*** Begin section ***

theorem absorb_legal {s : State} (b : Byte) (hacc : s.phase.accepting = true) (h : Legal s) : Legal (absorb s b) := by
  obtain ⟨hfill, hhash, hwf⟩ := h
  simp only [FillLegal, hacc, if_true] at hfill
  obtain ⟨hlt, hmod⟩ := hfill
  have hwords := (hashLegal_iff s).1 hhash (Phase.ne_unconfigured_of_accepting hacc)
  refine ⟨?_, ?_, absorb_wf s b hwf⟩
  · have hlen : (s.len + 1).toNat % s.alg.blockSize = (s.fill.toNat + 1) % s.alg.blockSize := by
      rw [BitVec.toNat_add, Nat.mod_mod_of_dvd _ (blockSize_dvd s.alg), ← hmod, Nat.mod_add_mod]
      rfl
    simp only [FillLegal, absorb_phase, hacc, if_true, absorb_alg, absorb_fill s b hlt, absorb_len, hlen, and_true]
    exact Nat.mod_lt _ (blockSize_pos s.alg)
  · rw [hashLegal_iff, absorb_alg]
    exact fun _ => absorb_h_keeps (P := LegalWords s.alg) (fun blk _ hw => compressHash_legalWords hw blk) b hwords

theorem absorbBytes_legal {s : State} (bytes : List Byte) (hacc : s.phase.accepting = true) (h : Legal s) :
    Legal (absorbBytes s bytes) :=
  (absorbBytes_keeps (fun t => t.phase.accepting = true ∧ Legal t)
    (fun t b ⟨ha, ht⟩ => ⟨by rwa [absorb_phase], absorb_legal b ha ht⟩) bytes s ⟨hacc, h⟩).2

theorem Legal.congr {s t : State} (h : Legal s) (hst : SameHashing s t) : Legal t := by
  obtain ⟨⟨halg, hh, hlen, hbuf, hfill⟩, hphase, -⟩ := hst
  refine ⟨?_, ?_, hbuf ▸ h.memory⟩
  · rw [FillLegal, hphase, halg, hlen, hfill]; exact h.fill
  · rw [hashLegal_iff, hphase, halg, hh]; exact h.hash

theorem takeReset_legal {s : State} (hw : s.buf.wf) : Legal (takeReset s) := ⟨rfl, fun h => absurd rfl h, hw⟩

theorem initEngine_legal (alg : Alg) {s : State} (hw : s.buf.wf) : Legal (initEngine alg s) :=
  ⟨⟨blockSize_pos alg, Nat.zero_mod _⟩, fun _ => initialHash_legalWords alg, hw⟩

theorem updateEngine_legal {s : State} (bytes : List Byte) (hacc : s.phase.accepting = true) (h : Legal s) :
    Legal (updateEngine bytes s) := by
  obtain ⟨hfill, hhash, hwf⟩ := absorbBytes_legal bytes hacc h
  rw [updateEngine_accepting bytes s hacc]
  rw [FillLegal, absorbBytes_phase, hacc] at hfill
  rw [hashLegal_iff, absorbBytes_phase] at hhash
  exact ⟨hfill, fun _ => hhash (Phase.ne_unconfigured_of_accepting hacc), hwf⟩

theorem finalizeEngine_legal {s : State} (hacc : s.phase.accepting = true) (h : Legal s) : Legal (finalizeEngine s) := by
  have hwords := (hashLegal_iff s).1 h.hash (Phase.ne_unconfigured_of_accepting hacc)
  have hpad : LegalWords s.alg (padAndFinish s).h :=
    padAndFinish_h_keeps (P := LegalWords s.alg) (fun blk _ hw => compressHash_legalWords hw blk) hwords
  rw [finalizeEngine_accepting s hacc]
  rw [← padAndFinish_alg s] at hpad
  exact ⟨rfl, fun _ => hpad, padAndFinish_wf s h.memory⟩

*** End section ***

The task -
Write out every line of the data that holds the word "hhash".

Solution to this problem -
  obtain ⟨hfill, hhash, hwf⟩ := h
  have hwords := (hashLegal_iff s).1 hhash (Phase.ne_unconfigured_of_accepting hacc)
  obtain ⟨hfill, hhash, hwf⟩ := absorbBytes_legal bytes hacc h
  rw [hashLegal_iff, absorbBytes_phase] at hhash
  exact ⟨hfill, fun _ => hhash (Phase.ne_unconfigured_of_accepting hacc), hwf⟩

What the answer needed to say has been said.